Cold November Grain
Sorry about the punny title - but this is actually a pretty interesting topic, and I’m feeling a bit punchy as it approaches Thanksgiving.
Something that I’ve talked about at great length with my clients (and my coworkers, and friends and family at inappropriate times) is the concept of data grain. What is grain? Grain is the level to which data gets aggregated in order to report a metric.
One of the richest areas to mine for examples of this concept is the sport of baseball, which is rich with example statistics. Let’s think about baseball for a moment and talk about batting average. Now, batting average is a fairly simple statistic - it’s simply the number of hits achieved divided by the number of at-bats taken. Easy enough.
But what is its grain? I get different answers when I ask this question. When I ask this question of clients during a design session they almost universally - initially, at least - respond that the grain of batting average is “player”, that is, that we calculate the batting average on a player-by-player basis. When I ask this question of family, on the other hand, their response is almost universally “shut up about this already and pass the stuffing.”
The fact is, though, that while my clients have been partially right - the grain of batting average can be player - that’s not the end of the story. Batting average can also be calculated for an entire team, for example, or for a player in a given season, or for a team in a given season, and so forth. Understanding this generally encourages data engineers, analysts and others to do two things that are important from a data governance perspective:
Naming columns in a way that helps to clarify the grain of particular metrics
Constructing calculations for these metrics in a manner that is reusable across different grains
The second one is particularly important; if tomorrow everyone agreed that batting average would be redefined, it would be much simpler to change the logic that calculates it in one place and have it to apply to all grains rather than to have to search it down in multiple places and replace the logic in each situation (it’s much less prone to error, too).

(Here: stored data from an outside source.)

/-! ### Screen commands (R416) -/

/-- A command reaches the deciding node's requests: 1 SLATE_TRIGGER, 2 SLATE_RELEASE, 3 DARK_ON, 4 DARK_OFF. -/
def Decider.take (d : Decider) (cmd : Nat) : Decider :=
  match cmd with
  | 1 => { d with trigger := true }
  | 2 => { d with release := true }
  | 3 => { d with darkStanding := true }
  | 4 => { d with darkStanding := false }
  | _ => d

/-- The deciding node takes a command once by source and REQ_ID; one that D(N) precedes is kept for N + 1 (R416). -/
def takeCommand (src : BitVec 16) (reqId : Word) (cmd : Nat) (late : State → Bool) : Prog :=
  .guard (fun s => s.isDecider && !s.cmt.decider.seenReqs.contains (src, reqId)) (.dyn (fun s =>
    modDecider (fun d =>
      let d := { d with seenReqs := (src, reqId) :: d.seenReqs }
      if d.made.isSome || late s then { d with lateCmds := d.lateCmds ++ [cmd] } else d.take cmd)))

/-- A SCREEN_CMD message (Table 14.6). -/
def screenCmdBytes (cmd : Nat) (reqId : Word) : List Byte :=
  leBytes 4 4 ++ leBytes 4 cmd ++ leBytes 4 reqId.toNat

/-- A screen command enters at this node, stamped, and goes to the deciding node (R38, R416). -/
def screenCommand (cmd : Nat) (t : Time) : Prog :=
  .dyn (fun s =>
    let id := s.cmt.reqId
    .block [
      .act (.cmt (fun c => { c with reqId := c.reqId + 1 })),
      sendUnicast 1 3 s.rootA (screenCmdBytes cmd id),
      (match s.here with | some a => takeCommand a id cmd (fun s => decide (s.decideAt s.N ≤ t)) | none => .nil)])

def execSlateTrigger (stamp : Time) (s : State) : Host.Outcome State Fault Refusal := .next ((screenCommand 1 stamp).go s)

def execSlateRelease (stamp : Time) (s : State) : Host.Outcome State Fault Refusal := .next ((screenCommand 2 stamp).go s)

def execDarkOn (stamp : Time) (s : State) : Host.Outcome State Fault Refusal := .next ((screenCommand 3 stamp).go s)

def execDarkOff (stamp : Time) (s : State) : Host.Outcome State Fault Refusal := .next ((screenCommand 4 stamp).go s)

/-- SCREEN_CMD_RECEIVE (R416). -/
def execScreenCmdReceive (src : BitVec 16) (cmd : Byte) (reqId : Word) (stamp : Time) (s : State) :
    Host.Outcome State Fault Refusal :=
  .next ((takeCommand src reqId cmd.toNat (fun s => decide (s.decideAt s.N ≤ stamp))).go s)

/-! ### The decision (R411, R412) -/

/-- The deciding node can decide: time lock in domain A, not FAULT, CMT enabled (R406, Table 14.8). -/
def State.canDecide (s : State) : Bool :=
  s.isDecider && s.flag F.CMT_CTRL_ENABLE && (s.dom false).lock && s.node != .fault

/-- The two aggregates at D(N), the second where a VOTE_FWD has come (R411). -/
def State.aggregates (s : State) (n : Fsn) : List Agg :=
  s.aggregate false n :: (s.cmt.decider.fwd.lookup n).toList

/-- An aggregate is complete for the admitted set of the generation in force (R411). -/
def State.aggComplete (s : State) (a : Agg) : Bool := a.ready == s.cmt.gen.mCount && a.sum == s.cmt.gen.mSum

/-- COMMIT under R411. -/
def State.decidesCommit (s : State) (n : Fsn) : Bool :=
  let aggs := s.aggregates n
  s.admission (s.genOf n) && aggs.all (fun a => a.notReady == 0) && aggs.any s.aggComplete

/-- The reason and REASON_NODE of an ABORT (R411). -/
def State.abortReason (s : State) (n : Fsn) : BitVec 16 × BitVec 16 :=
  match (s.aggregates n).filter (fun a => a.notReady != 0) with
  | [] => (if s.admission (s.genOf n) then 0x0210 else 0x0211, 0)
  | a :: l =>
    let b := l.foldl (fun b x => if x.reasonNode.toNat < b.reasonNode.toNat then x else b) a
    (b.reason, b.reasonNode)

/-- READY of the complete aggregate, or the greater of the two (Table 14.5a). -/
def State.readyCount (s : State) (n : Fsn) : Nat :=
  match (s.aggregates n).find? s.aggComplete with
  | some a => a.ready
  | none => (s.aggregates n).foldl (fun m a => max m a.ready) 0

/-- λ that a generation gives: its first two frames (R223). -/
def State.genLam (s : State) (n : Fsn) : Option Nat :=
  let g := s.genOf n
  if g.num ≠ 0 ∧ (n = g.firstFsn ∨ n = g.firstFsn + 1) then some g.limitStart else none

/-- λ_(N+1) at the deciding node: issued or given for it, else the latest issued or given before it, else
COL_LIMIT_START (R227). -/
def State.lamUpTo (s : State) (n : Fsn) : Nat :=
  let known := s.cmt.decider.issuedLam ++
    s.cmt.gens.flatMap (fun g => [(g.firstFsn, g.limitStart), (g.firstFsn + 1, g.limitStart)])
  match s.genLam n with
  | some x => x
  | none =>
    match s.cmt.decider.issuedLam.lookup n with
    | some x => x
    | none =>
      match (known.filter (fun p => laterFsn n p.1)).foldl (fun (b : Option (Fsn × Nat)) p =>
          match b with
          | none => some p
          | some q => if laterFsn p.1 q.1 then some p else b) none with
      | some p => p.2
      | none => s.effFld F.COL_LIMIT_START_GAIN

/-- λ_(N+2) (R223, R227). -/
def State.nextLam (s : State) (n : Fsn) : Nat :=
  match s.genLam (n + 2) with
  | some x => x
  | none =>
    let prev := s.lamUpTo (n + 1)
    let least := (s.aggregates n).foldl (fun d a => minDemand d a.demand) none
    max (s.effFld F.COL_LIMIT_CFG_FLOOR) (min (min (least.getD prev) (prev + s.effFld F.COL_LIMIT_CFG_RISE)) 0x8000)

/-- The activation fields of the decision on N (R423). -/
def State.actFields (s : State) (n : Fsn) : Option (Fsn × Word) :=
  s.cmt.decider.actReq.filter (fun a => decide (4 ≤ (a.1 - n).toNat) && decide ((a.1 - n).toNat ≤ 255))

/-- The code of CMD (Table 14.5a): the command of the highest row of Table 1.8 that applies (R416). -/
def Decider.cmdCode (d : Decider) (screen : Screen) : Nat :=
  if d.trigger then 1 else if d.release && screen == .slate then 2 else if d.darkStanding then 3 else 0

/-- DECISION(N) as D(N) fixes it; COMMITTED_FSN is an open value while no frame has committed (R411, R412). -/
def State.makeDecision (s : State) (n : Fsn) (free : Fsn) : Decision :=
  let commit := s.decidesCommit n
  let d := s.cmt.decider
  let t := screenTable s.cmt.screen s.cmt.holdCount commit d.trigger (d.release && s.cmt.screen == .slate) d.darkStanding
    (s.genOf n).holdLimit
  let why := if commit then (0, 0) else s.abortReason n
  let act := s.actFields n
  { fsn := n, commit := commit, screen := t.1, cmd := d.cmdCode s.cmt.screen, actValid := act.isSome, holdCount := t.2
    gen := (s.genOf n).num, lam := s.nextLam n, reason := why.1, reasonNode := why.2, ready := s.readyCount n
    actFsn := (act.map (·.1)).getD 0, actId := (act.map (·.2)).getD 0
    committedFsn := if commit then n else (d.lastCommit.orElse (fun _ => s.ing.committed)).getD free }

/-- DECIDE (R406, R411, R416): the pending slate commands are spent. -/
def execDecide (s : State) : Host.Outcome State Fault Refusal :=
  .next ((Prog.guard (fun s => s.canDecide && s.cmt.decider.made.isNone) (.withFree (fun w => .dyn (fun s =>
    modDecider (fun d => { d with made := some (s.makeDecision s.N w), trigger := false, release := false }))))).go s)

/-- A DECISION message (Table 14.5a). -/
def decisionBytes (d : Decision) : List Byte :=
  leBytes 1 3 ++
  leBytes 1 ((if d.commit then 1 else 2) + screenCode d.screen * 4 + d.cmd * 16 + boolNat d.actValid * 128) ++
  leBytes 2 d.holdCount ++ leBytes 4 d.fsn.toNat ++ leBytes 4 d.gen.toNat ++ leBytes 2 d.lam ++ leBytes 2 d.reason.toNat ++
  leBytes 2 d.reasonNode.toNat ++ leBytes 2 d.ready ++ leBytes 4 d.actFsn.toNat ++ leBytes 4 d.actId.toNat ++
  leBytes 4 d.committedFsn.toNat

/-! ### A decision arrives (R197, R201, R202, R413, R415, R418) -/

/-- The pending frame is abandoned; decompressed textures that waited for it settle (R116, R197). -/
def abandonNow (n : Fsn) : Prog := .seq (abandonFrame n) settleQ0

Another advantage of thinking about metrics in terms of their grain is that it allows us to contextualize and organize our thought process a bit more clearly; this makes, among other things, data gap analysis more productive by letting our teams ideate about possible data usage without immediately needing to worry about which physical table a metric needs to be stored on.
It’s an important concept to keep in mind and one to make sure you discuss - just, perhaps, not on Thanksgiving.